In summary, we found that in terms of comparison with the reference AR, the optimal parameter choices for the atlas reconstruction were: probabilistic tractography based on the b = 10,000 s/mm2 data using the default tractography parameters (angle threshold = 45°, step size = 0.75 mm). Increasing the angle at high b-values only increased the false positive reconstructions and decreased anatomical accuracy, as previously shown15. The effects of increasing the step size were almost negligible (Fig. 2), although making tractography smoother, but when using very low step sizes (<0.5 mm), reconstructions were very noisy, as previously reported17,23. However default parameters were not optimal for different configurations. For example, for low b-values (1,000 and 3,000 s/mm2) and deterministic tractography results were improved by increasing the angle threshold up to 60°. Conversely, for low b-values and probabilistic tractography, results could be improved when small angle thresholds were used in the reconstruction (20°), obtaining results comparable to high b-values in terms of anatomical accuracy (Fig. 3). In this case, the low angle threshold is mainly filtering out false positive artifacts in the central part of the AR, at the level of the crossing with the internal capsule. We do not believe these streamlines correspond to anatomically plausible fibres, as they are absent in post-mortem dissections of the AR9. Knowing this, might help obtaining more accurate AR reconstructions when using clinical diffusion MRI protocols.

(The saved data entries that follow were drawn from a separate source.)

-- ==== Sys2Proof/Machine/Operands.lean ====
section
/-!
DEFINITION. The integer and byte primitives of R8, the operand ranges of R60 and the frame layout of R76: everything
that says how an operand becomes bytes and bytes become a field.
-/

namespace Sys2Proof.Machine

/-- `u16(v) = v mod 2^16`: two's-complement wraparound into 16 bits (R8, R58). -/
def u16 (v : Int) : Half := BitVec.ofInt 16 v

/-- `sext16(u)`: the signed reading of 16 bits (R8). -/
def sext16 (u : Half) : Int := u.toInt

/-- `lo8(u)`: the less significant byte (R8). -/
def lo8 (u : Half) : Byte := u.extractLsb' 0 8

/-- `hi8(u)`: the more significant byte (R8). -/
def hi8 (u : Half) : Byte := u.extractLsb' 8 8

/-- `le16(x, y)`: the little-endian 16-bit value whose low byte is `x` (R8, R38). -/
def le16 (x y : Byte) : Half := y ++ x

/-- `clamp(v, a, b)` (R8). -/
def clamp (v a b : Int) : Int := if v < a then a else if b < v then b else v

/-- The signed 16-bit range S16 (R6). -/
def inS16 (v : Int) : Bool := decide (-32768 ≤ v) && decide (v ≤ 32767)

/-- The range REP16 that ENC accepts for a parameter (R6, D3). -/
def inRep16 (v : Int) : Bool := decide (-32768 ≤ v) && decide (v ≤ 65535)

/-- The 8-bit range 0 to 255 of addresses and opcodes (R6, R46). -/
def inByte (v : Int) : Bool := decide (0 ≤ v) && decide (v ≤ 255)

/-- The byte with an integer's value, for an integer that `inByte` admits. -/
def byteOf (v : Int) : Byte := BitVec.ofInt 8 v

/-- `MkFrame(a, op, pad, u)`: the six bytes of a command frame (R76, R54). -/
def mkFrame (a op pad : Byte) (u : Half) : Bytes := [Config.hdr, a, op, pad, lo8 u, hi8 u]

/-- The read-telemetry request for an address: the sub-code stands where SUBCODE_POS says (R82, R63). -/
def requestFrame (pos : SubcodePos) (a : Byte) : Bytes :=
  match pos with
  | .byte3 => mkFrame a Config.opRdtlm Config.subRdtlm 0
  | .byte4 => mkFrame a Config.opRdtlm Config.pad (le16 Config.subRdtlm 0)
  | .byte5 => mkFrame a Config.opRdtlm Config.pad (le16 0 Config.subRdtlm)

/-- The clamped operand of the absolute-position command (R92). -/
def jogTarget (x : Int) : Int := clamp x (-Config.jogLim) Config.jogLim

/-- `floor(d * f)`, exact (R111). -/
def sampleCount (d f : Time) : Int := (d * f).floor

/-- The scheduled end of slot `k`: `T0 + (k + 1) * IVL` (R121). -/
def slotEnd (t0 ivl : Time) (k : Nat) : Time := t0 + ((k : Rat) + 1) * ivl

/-- The reading at which a wait for `target` ends at the earliest: with a tick, the next multiple of its period (TICK,
R6, D14). -/
def deadline (tick : Option PosTime) (target : Time) : Time :=
  match tick with
  | none => target
  | some p => ((target / p.val).ceil : Rat) * p.val

end Sys2Proof.Machine
end

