-- ==== Sys2Proof/Machine/Flags.lean ====
section
/-!
DEFINITION. The flag-like results (R26), the numbers of codes and states, the STATUS view (R27) and the register read
by number (R28).
-/

namespace Sys2Proof.Machine

/-- The number of an outcome code (R157). -/
def errNumber : ErrCode → BitVec 4
  | .ok => 0
  | .validationError => 1
  | .truncated => 2
  | .badMarker => 3
  | .emptySample => 4
  | .transportError => 5
  | .busy => 6
  | .badFrame => 7

/-- The number of a sampler state (R24). -/
def sstNumber : SamplerState → BitVec 3
  | .idle => 0
  | .req => 1
  | .resp => 2
  | .acc => 3
  | .pace => 4

/-- BUSY: a run is in progress (R27). -/
def busy (r : Regs) : Bool := r.sst != .idle

/-- STATUS: ADDR_V in bit 8, LASTERR in bits 7 to 4, BUSY in bit 3, SST in bits 2 to 0 (R27). -/
def statusWord (r : Regs) : BitVec 9 :=
  BitVec.ofBool r.addrV ++ errNumber r.lastErr ++ BitVec.ofBool (busy r) ++ sstNumber r.sst

/-- The register of a number of R28's table, as the host reads it. -/
def readRegister (r : Regs) (no : Fin 8) : RegValue :=
  match no with
  | 0 => .unsigned r.addr.toNat
  | 1 => .unsigned (statusWord r).toNat
  | 2 => .unsigned r.n.toNat
  | 3 => .unsigned r.idx.toNat
  | 4 => .signed r.acc.toInt
  | 5 => .unsigned r.errcnt.toNat
  | 6 => .time r.t0
  | 7 => .time r.ivl

/-- `clamped`: the operand of SETPOS was outside its range (R92). -/
def clamped (x : Int) : Bool := jogTarget x != x

/-- `pos_oor`: the raw position is above 0x3FFF (R105). -/
def posOor (raw : Half) : Bool := decide (Config.posMax < raw.toNat)

/-- The decoded position: inverted when in range (R102), otherwise a free value (R105, U2). -/
def positionOf (raw : Half) : Int :=
  if posOor raw then Config.positionOutOfRange raw else (Config.posMax : Int) - raw.toNat

end Sys2Proof.Machine
end

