-- ==== Sys2Proof/Tests/Slice0.lean ====
section
/-!
SUPPORT. Tests: ill-formed operations refused, decodings written out from the spec's encodings, the vectors of
spec/95_test_vectors.md (named in each docstring), and for every obligation with hypotheses a state that meets them.
-/

namespace Sys2Proof.Tests

open Sys2Proof Sys2Proof.Machine

/-! ### Ill-formed operations -/

theorem test_setzero_ill_formed : WellFormed (.setzero 2147483648) = false := by decide
theorem test_setspd_ill_formed : WellFormed (.setspd (-2147483649)) = false := by decide
theorem test_setid_ill_formed : WellFormed (.setid 2147483648) = false := by decide
theorem test_setnlim_ill_formed : WellFormed (.setnlim (-2147483649)) = false := by decide
theorem test_setplim_ill_formed : WellFormed (.setplim 2147483648) = false := by decide
theorem test_setpos_ill_formed : WellFormed (.setpos (-2147483649)) = false := by decide
theorem test_ldaddr_ill_formed : WellFormed (.ldaddr 2147483648) = false := by decide
theorem test_enc_ill_formed_opcode : WellFormed (.enc 2147483648 0) = false := by decide
theorem test_enc_ill_formed_parameter : WellFormed (.enc 0 (-2147483649)) = false := by decide

/-! ### Decoding: HOSTOP codes (R73), with -2 on the first port and 5 on the second -/

/-- A request with every port filled. -/
def request (c : Byte) : Request where
  code := c
  x := 0xFFFFFFFE#32
  y := 5#32
  b := [0xAB#8]
  d := 3
  f := 4

theorem test_hostop_ldaddr : decode (request 0b00000000) = .ok (.ldaddr (-2)) := by rfl
theorem test_hostop_enc : decode (request 0b00000001) = .ok (.enc (-2) 5) := by rfl
theorem test_hostop_dechdr : decode (request 0b00000010) = .ok (.dechdr [0xAB]) := by rfl
theorem test_hostop_dectlm : decode (request 0b00000011) = .ok (.dectlm [0xAB]) := by rfl
theorem test_hostop_sample : decode (request 0b00000100) = .ok (.sample 3 4) := by rfl
theorem test_hostop_rdtlm : decode (request 0b00010000) = .ok .rdtlm := by rfl
theorem test_hostop_czero : decode (request 0b00010001) = .ok .czero := by rfl
theorem test_hostop_setzero : decode (request 0b00010010) = .ok (.setzero (-2)) := by rfl
theorem test_hostop_setspd : decode (request 0b00010011) = .ok (.setspd (-2)) := by rfl
theorem test_hostop_stop : decode (request 0b00010100) = .ok .stop := by rfl
theorem test_hostop_clrflt : decode (request 0b00010101) = .ok .clrflt := by rfl
theorem test_hostop_save : decode (request 0b00010110) = .ok .save := by rfl
theorem test_hostop_setid : decode (request 0b00010111) = .ok (.setid (-2)) := by rfl
theorem test_hostop_setnlim : decode (request 0b00011000) = .ok (.setnlim (-2)) := by rfl
theorem test_hostop_setplim : decode (request 0b00011001) = .ok (.setplim (-2)) := by rfl
theorem test_hostop_setpos : decode (request 0b00011010) = .ok (.setpos (-2)) := by rfl
theorem test_hostop_rezero : decode (request 0b00011011) = .ok .rezero := by rfl
theorem test_hostop_prepz : decode (request 0b00011100) = .ok .prepz := by rfl
theorem test_hostop_gap : decode (request 0b00000101) = .error (.unknownCode 5) := by rfl
theorem test_hostop_above : decode (request 0b00011101) = .error (.unknownCode 29) := by rfl

/-! ### Decoding: command frames and responses (R54 to R57, R62, 95 section 2.9) -/

theorem test_frame_setspd :
    decodeTableWord 48 0b10101010_00000001_11000000_00000000_10101000_01100001 = some (.setspd 25000) := by decide
theorem test_frame_setzero :
    decodeTableWord 48 0b10101010_00010000_11110001_00000000_11010100_11111110 = some (.setzero (-300)) := by decide
theorem test_frame_rdtlm :
    decodeTableWord 48 0b10101010_00000001_00001000_00000111_00000000_00000000 = some .rdtlm := by decide
theorem test_frame_czero : decodeTableWord 48 0xAA010B000000 = some .czero := by decide
theorem test_frame_save : decodeTableWord 48 0xAA01B0000000 = some .save := by decide
theorem test_frame_setid : decodeTableWord 48 0xAA01F000FF00 = some (.setid 255) := by decide
theorem test_frame_setnlim : decodeTableWord 48 0xAA01C80060F0 = some (.setnlim (-4000)) := by decide
theorem test_frame_setplim : decodeTableWord 48 0xAA01C900A00F = some (.setplim 4000) := by decide
theorem test_frame_setpos : decodeTableWord 48 0xAA01C20001E0 = some (.setpos (-8191)) := by decide
theorem test_frame_rezero : decodeTableWord 48 0xAA01C7000000 = some .rezero := by decide
theorem test_frame_prepz : decodeTableWord 48 0xAA01F2000000 = some .prepz := by decide
theorem test_frame_reserved : decodeTableWord 48 0xAA01C1000000 = none := by decide
theorem test_frame_illegal_pad : decodeTableWord 48 0xAA01C0070000 = none := by decide
theorem test_response_dectlm :
    decodeTableWord 56 0b10101011_00110100_00010010_10101000_01100001_00101100_00000001 =
      some (.dectlm [0xAB, 0x34, 0x12, 0xA8, 0x61, 0x2C, 0x01]) := by decide
theorem test_response_marker : decodeTableWord 56 0xAC3412A8612C01 = none := by decide

/-! ### States -/

/-- After reset with an address loaded. -/
def loaded (a : Byte) : State :=
  { State.reset with regs := { State.reset.regs with addr := a, addrV := true } }

/-- Address 1, in slot `i` of a run of `n`, started at reading 10 with a quarter between slots; the clock reads 10. -/
def running (st : SamplerState) (n i : BitVec 32) : State :=
  { loaded 1 with
    now := 10
    regs := { (loaded 1).regs with n := n, idx := i, t0 := 10, ivl := 1 / 4, sst := st } }

/-- The state with one turn to come. -/
def turn (t : Turn) (s : State) : State := { s with agenda := [t] }

theorem turn_agenda (t : Turn) (s : State) : (turn t s).agenda = [t] := rfl
theorem turn_regs (t : Turn) (s : State) : (turn t s).regs = s.regs := rfl

/-- A response that carries a speed (95 section 2.7). -/
def speedResponse (lo hi : Byte) : Bytes := [0xAB, 0x00, 0x01, lo, hi, 0x05, 0x00]

/-- The state an answer leads to, or else the state it came from. -/
def after (a : Answer) (s : State) : State :=
  match a with
  | .next t => t
  | .fault _ => s
  | .refused _ => s

/-- What the host received in a step or operation from a state with no reply before. -/
def answered (a : Answer) : List Reply := (after a State.reset).replies
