-- ==== Sys2Proof/Machine/Tables.lean ====
section
/-! DEFINITION. The two kinds of record table: a table whose records are free or in use (seats, booths,
languages, and the sparse level shadow), held as cells in strictly rising key order with only the records in
use listed; and a table of records that always exist, held as a vector. -/

namespace Sys2Proof.Machine
open Sys2Proof

/-- A table of numbered records of which some are in use. -/
structure FMap (α : Type) where
  cells : List (Nat × α)
deriving DecidableEq, Repr

/-- The record listed under a key, in a list of cells. -/
def cellGet {α : Type} (k : Nat) : List (Nat × α) → Option α
  | [] => none
  | (j, v) :: t => if j = k then some v else cellGet k t

/-- The cells with one record set, in rising key order. -/
def cellPut {α : Type} (k : Nat) (v : α) : List (Nat × α) → List (Nat × α)
  | [] => [(k, v)]
  | (j, w) :: t =>
    if k < j then (k, v) :: (j, w) :: t
    else if j = k then (k, v) :: t
    else (j, w) :: cellPut k v t

/-- The cells without a key. -/
def cellErase {α : Type} (k : Nat) (l : List (Nat × α)) : List (Nat × α) :=
  l.filter (fun c => decide (c.1 ≠ k))

/-- The empty table. -/
def FMap.empty {α : Type} : FMap α := ⟨[]⟩

/-- The record of a key, none where it is free. -/
def FMap.get {α : Type} (m : FMap α) (k : Nat) : Option α := cellGet k m.cells

/-- The table with the record of a key set. -/
def FMap.put {α : Type} (m : FMap α) (k : Nat) (v : α) : FMap α := ⟨cellPut k v m.cells⟩

/-- The table with a key free. -/
def FMap.erase {α : Type} (m : FMap α) (k : Nat) : FMap α := ⟨cellErase k m.cells⟩

/-- The keys in use, rising. -/
def FMap.keys {α : Type} (m : FMap α) : List Nat := m.cells.map Prod.fst

/-- The table with the record of a key changed where it is in use. -/
def FMap.modify {α : Type} (m : FMap α) (k : Nat) (f : α → α) : FMap α :=
  match m.get k with
  | none => m
  | some v => m.put k (f v)

/-- The table with every record in use changed. -/
def FMap.map {α : Type} (m : FMap α) (f : Nat → α → α) : FMap α :=
  ⟨m.cells.map (fun c => (c.1, f c.1 c.2))⟩

/-- A sparse table that lists only what differs from a default: storing the default frees the key. -/
def FMap.store {α : Type} [DecidableEq α] (m : FMap α) (dflt : α) (k : Nat) (v : α) : FMap α :=
  if v = dflt then m.erase k else m.put k v

/-- The keys rise strictly: the one form in which a table's contents are held. -/
def FMap.wf {α : Type} (m : FMap α) : Bool := decide (m.keys.Pairwise (· < ·))

/-- The vector with one record changed. -/
def vmod {α : Type} {n : Nat} (v : Vector α n) (i : Fin n) (f : α → α) : Vector α n := v.set i (f v[i])

/-- The vector with every record changed, by its number. -/
def vmapIdx {α : Type} {n : Nat} (v : Vector α n) (f : Fin n → α → α) : Vector α n :=
  Vector.ofFn (fun i => f i v[i])

/-- A list with one item at its tail, unless it already holds it. -/
def joinTail {α : Type} [DecidableEq α] (l : List α) (x : α) : List α := if x ∈ l then l else l ++ [x]

/-- The record number of a key that must lie below `n` (R160). -/
def keyBelow (n : Nat) (key : Half) : Option (Fin n) :=
  if h : key.toNat < n then some ⟨key.toNat, h⟩ else none

end Sys2Proof.Machine
end

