-- ==== Sys2Proof/Config.lean ====
section
/-! DEFINITION. The values the spec leaves open: each is an opaque constant, applied to the state's
counter `State.free`, so that nothing can be proved of the value and every claim holds for all of them
(DESIGN CHOICE, assumption log 3). -/

namespace Sys2Proof

/-- What an on/off byte other than 0 and 1 means in a WRITE: R168 codes 1 and 0 only and no rule refuses
another byte. The arguments are the free counter and the place of the field in its record. -/
opaque Config.openFlag : Nat → Nat → Bool

/-- The bits of a READ record byte to which R168 gives no field (the seat's flag byte, bits 3 to 7). -/
opaque Config.openByte : Nat → Byte

/-- The value bytes of an access frame whose direction is READ (R169 gives the field, no rule its value). -/
opaque Config.openHalf : Nat → Half

/-- The bits of the VENUE record's notice enables outside 1 to 17 (R168), as a READ returns them. -/
opaque Config.openWord : Nat → Word

/-- Whether a release frame that no later exchange of its trunk has shown to be complete was still on the
line when STOP or a trunk disable came (R28); the commands carry no time. -/
opaque Config.openCut : Nat → Nat → Bool

/-- The round counter of a trunk with no bound seat, which has rested, when a ROLL_CALL comes: its empty rounds have gone
by unseen (R30), and no rule says how many. -/
opaque Config.openRound : Nat → Nat → RoundCount

end Sys2Proof
end

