-- ==== Sys2Proof/Machine/MatrixCommands.lean ====
section
/-! DEFINITION. The commands of the Level Engine (chapter 8): RESEND and the sending of a matrix message. -/

namespace Sys2Proof.Machine
open Sys2Proof

/-- RESEND (R153). -/
def execResend (s : State) : Host.Outcome State Fault Refusal :=
  .next (s.request (fun s => (s.resendAll, answer .ok)))

/-- The head of the send list is sent, built from its value in the shadow now (R152). -/
def State.sendMatrix (s : State) : State :=
  match s.sendList with
  | e :: rest => (s.setSendList rest).setMatrixLine (sealFrame (s.matrixMessage e))
  | [] => s

/-- MATRIX_MESSAGE_SEND, in both run states (R152). -/
def execMatrixMessageSend (s : State) : Host.Outcome State Fault Refusal :=
  .next (s.outOfReset State.sendMatrix)

end Sys2Proof.Machine
end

The reconstructions of the AR using the optimal parameters showed a high level of inter-subject variability. For example, the number of reconstructed streamlines ranged from 0 to 631, and the tract volume from 0 to 6834 ml. Inter-subject variability in tractography reconstructions has been previously investigated and can be related to individual anatomical differences and concomitant methodological limitations like uncertainty in fibre orientation estimation due to noise, head movements, and partial volume effects5,24,25,26. In addition, individual anatomical variability of the seed and target ROI might also contribute to AR reconstruction variability. Both the Heschl’s gyrus (HG) and the MGN, are subject to extreme anatomical variability across individuals and hemispheres, both in location and size6,7. The HG is characterized by very different configurations across subjects, and even across hemispheres27: narrower and smaller configurations might make the tractography reconstruction more challenging. Further studies might investigate the relationship between HG anatomical configurations and AR reconstructions.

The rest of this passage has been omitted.